Malaysia’s universities improve in QS global subject score, but UM’s slide tells different story

Malaysia’s universities improve in QS global subject score, but UM’s slide tells different story

KUALA LUMPUR, March 25 — Malaysia’s universities recorded an overall 18 per cent net improvement in the QS World University Rankings by Subject 2026, but beneath that headline figure lies a story that is far more complicated.

While specialist institutions like Universiti Teknologi Petronas and UCSI University surged forward, the country’s most comprehensive research university, Universiti Malaya, posted a net improvement rate of negative 25 per cent — the starkest divergence in the national results.

UM entered more subjects than any other Malaysian university, fielding 40 narrow subject entries and five broad faculty areas, giving it the widest footprint in the rankings by some distance.

Yet of those 40 entries, 19 dropped, 11 remained stable, and only nine climbed, a scorecard that raises questions for an institution that has long been regarded as Malaysia’s flagship university.

The most pointed decline came in Computer Science and Information Systems, where UM fell from 64th to 86th, in a subject where digital capability is increasingly treated as a national economic priority.

UM also slipped in several engineering disciplines and failed to recover its highest-ever position of 72nd in Business and Management Studies, a rank it last held in 2018 and has not approached since.

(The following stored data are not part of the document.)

/-- Granules that a block needs of a kind, on its core or, under PAIR, on the follower (R18, R139). -/
def granNeed (p : Packet) (k : Store) (fol : Bool) : Nat :=
  if fol then (if p.pair then (match k with | .wbuf => ceilDiv p.wbuf Config.granule | .zbuf => ceilDiv p.zbuf Config.granule | _ => 0) else 0)
  else match k with
    | .reg => ceilDiv (p.groups * 64 * p.regs * 4) Config.granule
    | .loc => ceilDiv p.loc Config.granule
    | .wbuf => ceilDiv p.wbuf Config.granule
    | .abuf => ceilDiv p.abuf Config.granule
    | .zbuf => ceilDiv p.zbuf Config.granule

/-- The storage kinds. -/
def storeKinds : List Store := [.reg, .loc, .wbuf, .abuf, .zbuf]

/-- Every granule that a block needs, with the follower's. -/
def granTotal (p : Packet) : Nat := (storeKinds.map (fun k => granNeed p k false + granNeed p k true)).sum

/-- The follower core of a leader (R30). -/
def follower (core : Nat) : Nat := core + 1

/-- When a block was pre-empted, for the order of SHADOW claims. -/
def placedOf (s : State) (b : Option Nat) : Nat := (b.bind (fun x => (tget s.blocks x).map (fun y => y.placed))).getD 0

/-- The granules of a kind that a block may claim, in the order of R290: FREE of its context, FREE of nobody, FREE of others, then SHADOW
granules of the block pre-empted earliest, highest number first. -/
def claimable (s : State) (core : Nat) (k : Store) (b ctx : Nat) : List Nat :=
  let (lo, n) := granRange k
  let all := (List.range n).map (fun i => lo + i)
  let open_ := all.filter (fun i => (granOf s core i).claim.isNone)
  let free := fun (f : Option Nat → Bool) => open_.filter (fun i => (granOf s core i).st == .free && f (granOf s core i).last)
  let sh := (open_.filter (fun i => (granOf s core i).st == .shadow && (granOf s core i).owner != some b)).reverse
  let times := sortBy (fun (a b : Nat) => decide (a ≤ b)) (sh.map (fun i => placedOf s (granOf s core i).owner)).eraseDups
  free (· == some ctx) ++ free Option.isNone ++ free (fun l => l.isSome && l != some ctx) ++
    times.flatMap (fun t => sh.filter (fun i => placedOf s (granOf s core i).owner == t))

/-- A block's own SHADOW granules of a kind on a core. -/
def ownShadow (s : State) (core : Nat) (k : Store) (fol : Bool) (b : Nat) : List Nat :=
  let (lo, n) := granRange k
  ((List.range n).map (fun i => lo + i)).filter (fun i =>
    let g := granOf s core i
    g.st == .shadow && g.owner == some b && g.fol == fol && g.claim.isNone)

/-- Places the 64 KiB that a granule holds at its order in a block's bytes. A kept Z granule brings no poison (DESIGN CHOICE, log 19: R149 and R290 do
not say whether poison stays with contents that are kept for a later block). -/
def putSlice (bl : Block) (k : Store) (fol : Bool) (order : Nat) (d : Sparse 8) : Block :=
  let put := fun (m : Sparse 8) => d.foldl (fun m e => sset m (order * Config.granule + e.1) e.2) m
  match k with
  | .reg => bl
  | .loc => { bl with loc := put bl.loc }
  | .wbuf => if fol then { bl with fw := put bl.fw } else { bl with wbuf := put bl.wbuf }
  | .abuf => { bl with abuf := put bl.abuf }
  | .zbuf => if fol then { bl with fz := put bl.fz } else { bl with zbuf := put bl.zbuf }

/-- Claims one granule (R290): LIVE at once when nothing has to be done to it, with its contents kept for the same context. -/
def claimOne (s : State) (core i : Nat) (k : Store) (fol : Bool) (b ctx order : Nat) (fresh : Bool) : State :=
  let g := granOf s core i
  let live := { g with st := GState.live, owner := some b, last := none, data := [], order := order, fol := fol, claim := none }
  if fresh && g.st == .free && g.last.isNone then setGran s core i live
  else if fresh && g.st == .free && g.last == some ctx && k != .reg then
    (setGran s core i live).mapBlock b (fun bl => putSlice bl k fol order g.data)
  else setGran s core i { g with claim := some (b, order, fol) }

/-- Claims what a block needs of one kind: its own SHADOW granules become LIVE, others are claimed for the orders that lack one. -/
def claimKind (s : State) (core : Nat) (p : Packet) (k : Store) (fol : Bool) (b ctx : Nat) (fresh : Bool) : State :=
  let own := ownShadow s core k fol b
  let s1 := own.foldl (fun s i => setGran s core i { granOf s core i with st := .live }) s
  let have_ := own.map (fun i => (granOf s core i).order)
  let missing := (List.range (granNeed p k fol)).filter (fun o => !have_.contains o)
  (List.zip missing (claimable s core k b ctx)).foldl (fun s x => claimOne s core x.2 k fol b ctx x.1 fresh) s1

/-- Claims all that a block needs. -/
def claimAll (s : State) (core : Nat) (p : Packet) (b ctx : Nat) (fresh : Bool) : State :=
  let s1 := storeKinds.foldl (fun s k => claimKind s core p k false b ctx fresh) s
  if p.pair then [Store.wbuf, Store.zbuf].foldl (fun s k => claimKind s (follower core) p k true b ctx fresh) s1 else s1

/-- Has a block a claim that is not LIVE yet? -/
def claimsLeft (s : State) (b : Nat) : Bool := s.cores.any (fun e => e.2.gran.any (fun g => (g.2.claim.map (fun c => c.1)) == some b))

/-! ### Where a block fits (R286) -/

/-- The first core index and blocks of a cluster. -/
def clusterKeys (s : State) (b : Nat) : List Nat := barBlocks s b true

/-- Is a core in some context's collective reserve (R295)? -/
def reservedBy (s : State) (core : Nat) : Option Nat := (s.ctxs.find? (fun e => e.2.resv.contains core)).map Prod.fst

/-- Does the reserve rule allow the core (R286, R295)? -/
def reserveOk (s : State) (core ctx : Nat) (cres : Bool) : Bool :=
  let mine := ((tget s.ctxs ctx).map (fun c => c.resv)).getD []
  if cres && !mine.isEmpty then mine.contains core else (reservedBy s core).isNone

/-- Contexts that hold LIVE or claimed granules, or resident blocks, on a core. -/
def liveCtxs (s : State) (core : Nat) : List Nat :=
  let c := s.core core
  let owners := c.gran.filterMap (fun g => match g.2.claim with | some x => some x.1 | none => if g.2.st == .live then g.2.owner else none)
  (owners.filterMap (fun b => (tget s.blocks b).map (fun x => x.ctx))).eraseDups

/-- Does the core hold LIVE granules of at most one other context? -/
def shadowOk (s : State) (core ctx : Nat) : Bool := decide (((liveCtxs s core).filter (fun x => x != ctx)).length ≤ 1)

/-- Are there granules enough on a core for a block? -/
def granOk (s : State) (core : Nat) (p : Packet) (b ctx : Nat) (fol : Bool) : Bool :=
  storeKinds.all (fun k => decide (granNeed p k fol ≤ (ownShadow s core k fol b).length + (claimable s core k b ctx).length))

/-- Free group slots of a quarter, ascending. -/
def freeGroupSlots (s : State) (core q : Nat) : List Nat := ((List.range 64).map (fun i => 64 * q + i)).filter (fun n => (tget (s.core core).used n).isNone)

/-- Do the groups of a block find slots, group i on quarter (f + i) mod 4? Groups parked off-core take none. -/
def slotsOk (s : State) (core f : Nat) (groups : List Nat) : Bool :=
  (List.range 4).all (fun q => decide ((groups.filter (fun i => (f + i) % 4 == q)).length ≤ (freeGroupSlots s core q).length))

/-- Is a cluster being placed: has a block of it claims that are not LIVE yet? -/
def placing (s : State) (b : Nat) : Bool := (clusterKeys s b).any (claimsLeft s)

/-- Resident blocks, or blocks being placed, on a core. -/
def blocksOn (s : State) (core : Nat) : List Block :=
  (s.blocks.filter (fun e => e.2.core == core && (e.2.res == .resident || placing s e.1))).map Prod.snd

/-- The rules of PAIR for a core: a leader that holds no other such block, and whose follower is allowed to the context and holds no W- or Z-buffer
allocation; and no block with such a request on a follower (R139, R286, R295). -/
def pairOk (s : State) (core : Nat) (p : Packet) (b ctx : Nat) : Bool :=
  (!p.pair || (core % 2 == 0 && granOk s (follower core) p b ctx true && shadowOk s (follower core) ctx &&
     (blocksOn s (follower core)).all (fun x => (packetOf s x).wbuf == 0 && (packetOf s x).zbuf == 0) &&
     (blocksOn s core).all (fun x => !(packetOf s x).pair) && reserveOk s (follower core) ctx p.cres)) &&
  (core % 2 == 0 || (p.wbuf == 0 && p.zbuf == 0) || (blocksOn s (core - 1)).all (fun x => !(packetOf s x).pair))

/-- Groups of a block that need a slot: all of a fresh one; of a resumed one those that are not parked, and those that may resume with it (R293). -/
def slotGroups (s : State) (p : Packet) (b : Nat) : List Nat :=
  match tget s.blocks b with
  | some bl =>
    if bl.started then (bl.groups.filter (fun q => match q.2.run with | .parkedOff .resumed => true | .parkedOff _ | .retired => false | _ => true)).map Prod.fst else List.range p.groups
  | none => List.range p.groups

/-- Are the tile indices of a resumed block untagged on the core (R241)? -/
def tilesOk (s : State) (core b : Nat) : Bool :=
  match tget s.blocks b with
  | none => true
  | some bl => bl.tiles.all (fun t => (tileOf s core t.1).blk.isNone)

Taylor’s University told a similar story in its own signature subject, dropping from 20th to 26th in Hospitality and Leisure Management, having once ranked as high as 14th in 2019 when it set what was then Malaysia’s highest-ever subject ranking.

Meanwhile, UTP climbed in nine of its eleven entries and dropped in only two, producing a net improvement rate of 82 per cent that made it the most improved university in Asia Pacific and second most improved in the world.

UCSI University was equally purposeful, debuting at 24th in Music, breaking into the top 50 in both Art and Design and Hospitality and Leisure Management, and recording six new entries in a single edition.

The contrast invites a pointed question: as Malaysia’s specialist universities sharpen their focus and reap the rewards, are the country’s broad-based research universities spreading themselves too thin to compete?

QS senior vice president Ben Sowter acknowledged the structural dimension behind the divergence, saying that “targeted investment in specialist disciplines and industry-linked research can translate into global impact.”

His framing implicitly identifies what the data makes explicit: that breadth without focus carries a cost, and that the institutions gaining ground fastest are those that have chosen depth over coverage.

Sowter also pointed to the policy environment as a shaping force, noting that Malaysia’s overall improvement “reflects the long-term impact of reforms set out in the Malaysia Education Blueprint 2015-2025 and its continuation in the new Malaysia Higher Education Blueprint 2026-2035.”

Yet if that blueprint is lifting the national average, it is not lifting all universities equally, and the gap between the risers and the sliders is wide enough to demand attention from policymakers, university leaders, and prospective students alike.